HCoV-NL63, HCoV-HKU1, HCoV-229E, and HCoV-OC43 circulate worldwide and cause a range of respiratory symptoms [7]. These four HCoVs result in 30% of common colds and acute respiratory infections such as pneumonia and bronchiolitis, especially in immunocompromised children [8, 9]. Lower respiratory tract infections are considered as the most common cause of death among children and are responsible for 15% mortality rate of children under 5 years of age globally [10, 11]. HCoVs pose serious threats to children health as they are associated with acute upper or lower respiratory tract infections [12, 13]. Although HCoVs are distributed globally, the predominant species may vary by region or year. Moreover, a notable feature of COVID-19 pandemic is the relative paucity of published report that describes the potential impact of SARS-CoV-2 on children with acute respiratory infection [14]. However, the prevalence and clinical profiles of HCoVs have been largely underdetermined and no studies described circulation of SARS-CoV-2 and four common HCoVs across multiple years in Zhejiang province, China.

Considering the discovery of novel SARS-CoV-2, we retrospectively investigated the role of SARS-CoV-2 and common human coronaviruses (HCoV-229E, HCoV-OC43, HCoV-NL63 and HCoV-HKU1) in childhood respiratory infections in Zhejiang province, China, and results were compared to data for other viral respiratory pathogens including influenza A and B, parainfluenza, respiratory syncytial virus, rhinovirus, and adenovirus.

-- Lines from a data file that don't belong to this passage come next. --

-- ==== Sys2Proof/Tests/Slice0.lean ====
section
/-! SUPPORT. Tests: ill-formed commands refused, worked figures of the spec, and for each statement with hypotheses a
concrete state and operands that meet them together. -/

namespace Sys2Proof.Machine.Tests

open Sys2Proof Sys2Proof.Machine

/-! Ill-formed commands -/

theorem test_ill_peer : Instr.wellFormed (.ageTimerExpiry 0) = false := by decide
theorem test_ill_peer_high : Instr.wellFormed (.ageTimerExpiry 33) = false := by decide
theorem test_ill_cleanup_owner : Instr.wellFormed (.cleanupRequestAtOwner 33 .lost) = false := by decide
theorem test_ill_cleanup_origin : Instr.wellFormed (.cleanupRequestAtOrigin 0 .restarted) = false := by decide
theorem test_ill_hold_zone : Instr.wellFormed (.holdTimerExpiry 241) = false := by decide
theorem test_ill_auto_end_zone :
    Instr.wellFormed (.autoEndTimerExpiry 0 { origin := 1, slot := 0, generation := 0 }) = false := by decide
theorem test_ill_auto_end_tag :
    Instr.wellFormed (.autoEndTimerExpiry 1 { origin := 1, slot := 256, generation := 0 }) = false := by decide
theorem test_ill_lapse_tag :
    Instr.wellFormed (.lapseTimerExpiry { origin := 1, slot := 0, generation := 256 }) = false := by decide
theorem test_ill_return_slot : Instr.wellFormed (.claimReturnTimerExpiry 8) = false := by decide
theorem test_ill_duration_slot : Instr.wellFormed (.durationTimerExpiry 8) = false := by decide
theorem test_ill_key : Instr.wellFormed (.keyInputChange 4 true) = false := by decide
theorem test_ill_debounce : Instr.wellFormed (.debounceTimerExpiry 4) = false := by decide
theorem test_ill_places : Instr.wellFormed (.claim 1 [17] 3 0 0 0x4000 0 0) = false := by decide
theorem test_ill_known_byte : Instr.wellFormed (.badCommand 0x5A) = false := by decide
theorem test_ill_whole_transaction : Instr.wellFormed (.transactionCutShort [0x20, 17]) = false := by decide
theorem test_ill_unknown_cut_short : Instr.wellFormed (.transactionCutShort [0xFF]) = false := by decide

/-! Figures of the spec -/

/-- The check of the nine characters 1 to 9 (R191). -/
theorem test_check :
    checkOf [0x31, 0x32, 0x33, 0x34, 0x35, 0x36, 0x37, 0x38, 0x39] = 0x29B1 := by decide +kernel

/-- A sum of -24,576 at trims 0 and 1 (R145). -/
theorem test_shift : shifted 0 (-24576) = -2 ∧ shifted 1 (-24576) = -1 := by decide

/-- The values at and beyond the range of a zone port (R146). -/
theorem test_clip :
    isClip 32767 = false ∧ isClip 32768 = true ∧ isClip (-32768) = false ∧ isClip (-32769) = true := by decide

/-- A claim at level 7 passes no floor, and floor 1 passes level 0 alone (R7). -/
theorem test_floor (r : ZoneRecord) (h : r.floor = 1) : r.passes 0 = true ∧ r.passes 1 = false := by
  simp [ZoneRecord.passes, h]

/-! The image of section 11.6 -/

/-- The STATION body of station 3. -/
def stationBody : List Byte := [3, 0, 0, 0, 0, 0, 0, 0, 0, 0, 0, 8, 2, 16]

/-- The blocks of the image from offset 8, with the KEYS block's next offset. -/
def imageBlocks (keysNext : Byte) : List Byte :=
  [1, 0, 14, 0, 60] ++ stationBody ++ [2, 0, 14, 0, 46] ++ [1, 4, 0, 0, 0, 0, 0, 0, 1, 5, 0, 0, 6, 0] ++
    [4, 0, 8, 0, keysNext] ++ [1, 0, 2, 2, 0, 0, 0, 0] ++ [0xAA] ++ [9, 0, 12, 0, 27] ++ List.replicate 12 0x55

/-- The image with a header that agrees with its blocks, its length field as given. -/
def image (length keysNext : Byte) : List Byte :=
  let head : List Byte := [0xD7, 0x4C, 0, length, 0, 8]
  let sum := ((head ++ imageBlocks keysNext).take (length.toNat - 2)).foldl (fun n b => n + b.toNat) 0
  head ++ splitBytes (BitVec.ofNat 16 sum) ++ imageBlocks keysNext

/-- The configuration the image gives. -/
def imageConfiguration : Configuration :=
  { station := { address := 3, presencePeriod := 500, returnTimeout := 50, holdTime := 20, lapseTime := 250,
                 startFill := 16, blockLength := 8, meterWindow := 4800, clipThreshold := 8, lineCount := 2,
                 vectorBase := 16 },
    first := 1, last := 4,
    zones := [{ policy := .stack, floor := 7, trim := 0 }, { policy := .stack, floor := 7, trim := 0 },
              { policy := .mix, floor := 5, trim := 0 }, { policy := .stack, floor := 6, trim := 0 }],
    presets := [],
    keys := [some { action := .momentary, preset := 0 }, some { action := .latch, preset := 2 }, none, none] }

/-- The fault code of a load that fails. -/
def faultOf : Except FaultCode Configuration → Option FaultCode
  | .error code => some code
  | .ok _ => none

theorem error_of_faultOf {x : Except FaultCode Configuration} {code : FaultCode} (h : faultOf x = some code) :
    x = .error code := by
  cases x with
  | error c => cases h; rfl
  | ok c => cases h

theorem ok_of_toOption {x : Except FaultCode Configuration} {c : Configuration} (h : x.toOption = some c) : x = .ok c := by
  cases x with
  | error c => cases h
  | ok c => cases h; rfl

theorem test_image : (loadImage (image 77 0)).toOption = some imageConfiguration := by decide +kernel
theorem test_image_loops : faultOf (loadImage (image 77 27)) = some .badChain := by decide +kernel
theorem test_image_short : faultOf (loadImage (image 70 0)) = some .badChain := by decide +kernel

/-! A station for the witnesses -/

/-- A tag of a peer. -/
def tagOfPeer (slot generation : Nat) : Tag := { origin := 2, slot := slot, generation := generation }

/-- Two own zones, 17 under STACK and 18 under MIX, one preset, two bound keys. -/
def configuration : Configuration :=
  { station := { address := 1, presencePeriod := 500, returnTimeout := 50, holdTime := 20, lapseTime := 250,
                 startFill := 16, blockLength := 2, meterWindow := 256, clipThreshold := 1, lineCount := 4,
                 vectorBase := 16 },
    first := 17, last := 18,
    zones := [{ policy := .stack, floor := 7, trim := 0 }, { policy := .mix, floor := 6, trim := 1 }],
    presets := [{ number := 0, desc := { zones := [17], level := 3, mode := .any, wait := true, gain := 16384,
                                         duration := 0, port := 0 } }],
    keys := [some { action := .momentary, preset := 0 }, some { action := .latch, preset := 0 }, none, none] }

Ethical approval statement

The studies involving human participants were reviewed and approved by Zhejiang Provincial Center for Disease Control and Prevention of ethics committee. Children’s parents/guardians have been notified the purpose of the study and the right to keep information confidential. Children’s parents/guardians provided their written informed consent to participate in this study.

Sample collection

A total of 3660 retrospective respiratory samples were collected from children (age, ≤ 18 years) with acute respiratory tract infections who admitted to Children’s Hospital of Zhejiang University from 2017 to 2019. Written informed consent was obtained from the guardians of all participants before specimens and data collection. Specimens were collected in accordance with Zhejiang Provincial CDC guidance and contained nasopharyngeal swab (n = 26), sputum (n = 3590) and bronchoalveolar lavage (n = 41). 2138 samples were from male and the remaining were from female. Clinical specimens were initially kept in sterile EP tube with 5 mL viral transport medium (Becton, Dickinson and Company, NJ) and then transferred to Zhejiang Provincial CDC within the same day for routine monitoring. All clinical samples were stored at − 80 °C prior to blinded analysis. Clinical data including symptoms, history of illness, severity of infection, demographic data, drug usage and laboratory examination were recorded for each patient and reviewed retrospectively when patients confirmed with HCoV infections.

Nucleic acid extraction

Viral nucleic acid was extracted from 200 μL of clinical specimens using QIAGEN Cador Pathogen 96 QIAcube HT Kit (Qiagen, Hilden, German) and following manufacturer’s instructions. The extracts were eluted into 50 μL of DNase- and RNase-free water and stored at − 80 °C until used as a template for PCR assay.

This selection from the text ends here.